WHAT TO PRODUCE: Extract from the entries below, exactly as given, only the lines from the line containing "access (R296). -/" to the line containing "access (R269). -/", both lines included.

SUPPLIED RECORDS:
-- ==== Sys2Proof/Machine/Operands.lean ====
section
/-! DEFINITION. Operand forms: immediates and addresses (R258, R292 to R296), shift amounts (R42), the integer arithmetic that
scalar and vector instructions share (R42, R43), and the address of a compressed access (R268). -/

namespace Sys2Proof.Machine

/-! Immediates and addresses -/

def imm6 (n : Nat) : Word := sextW 6 n
def imm12 (n : Nat) : Word := sextW 12 n
def imm15 (n : Nat) : Word := sextW 15 n
def imm20 (n : Nat) : Word := sextW 20 n

/-- imm20 × 2^12 of LUI and ADDPC (R292). -/
def upper (n : Nat) : Word := imm20 n * 4096

/-- The target of a branch or jump of `w` offset bits (R258). -/
def target (pc : Word) (w off : Nat) : Word := pc + sextW w off * 2

/-- Effective address of a scalar access (R296). -/
def Thread.ea (t : Thread) (a imm : Nat) : Word := t.rx a + imm12 imm

/-- Registers of a′ and d′ (R268). -/
def cReg (n : Nat) : Nat := 8 + n

/-- Effective address of a compressed access (R269). -/
def Thread.cEa (t : Thread) (a scale imm : Nat) : Word := t.rx (cReg a) + toW (scale * imm)

/-- Length of an instruction with an optional default prefix (R265). -/
def longLen (long : Bool) : Nat := if long then 8 else 4

/-! Integer arithmetic on fields of `w` bits held as numbers (R42, R43) -/

/-- Quotient toward zero, with the corners of R43. -/
def sdiv (w a b : Nat) : Nat := if b % 2 ^ w = 0 then 2 ^ w - 1 else wrap w (Int.tdiv (sx w a) (sx w b))
def srem (w a b : Nat) : Nat := if b % 2 ^ w = 0 then a else wrap w (Int.tmod (sx w a) (sx w b))
def udiv (w a b : Nat) : Nat := if b = 0 then 2 ^ w - 1 else a / b
def urem (a b : Nat) : Nat := if b = 0 then a else a % b

/-- High half of a product. -/
def mulHigh (w : Nat) (sa sb : Bool) (a b : Nat) : Nat :=
  let x : Int := if sa then sx w a else a
  let y : Int := if sb then sx w b else b
  wrap w (x * y / (2 ^ w : Nat))

/-- Arithmetic shift right. -/
def sra (w a n : Nat) : Nat := wrap w (sx w a / (2 ^ n : Nat))

def leadZeros (a : Nat) : Nat := if a = 0 then 64 else 63 - Nat.log2 a
def trailZeros (a : Nat) : Nat := (firstUp 0 64 (fun i => a.testBit i)).getD 64

/-- Lifts an operation on numbers to registers. -/
def wOp (f : Nat → Nat → Nat) (a b : Word) : Word := toW (f a.toNat b.toNat)

def bit1 (b : Bool) : Word := if b then 1 else 0

end Sys2Proof.Machine
end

WRITTEN RESPONSE:
/-- Effective address of a scalar access (R296). -/
def Thread.ea (t : Thread) (a imm : Nat) : Word := t.rx a + imm12 imm

/-- Registers of a′ and d′ (R268). -/
def cReg (n : Nat) : Nat := 8 + n

/-- Effective address of a compressed access (R269). -/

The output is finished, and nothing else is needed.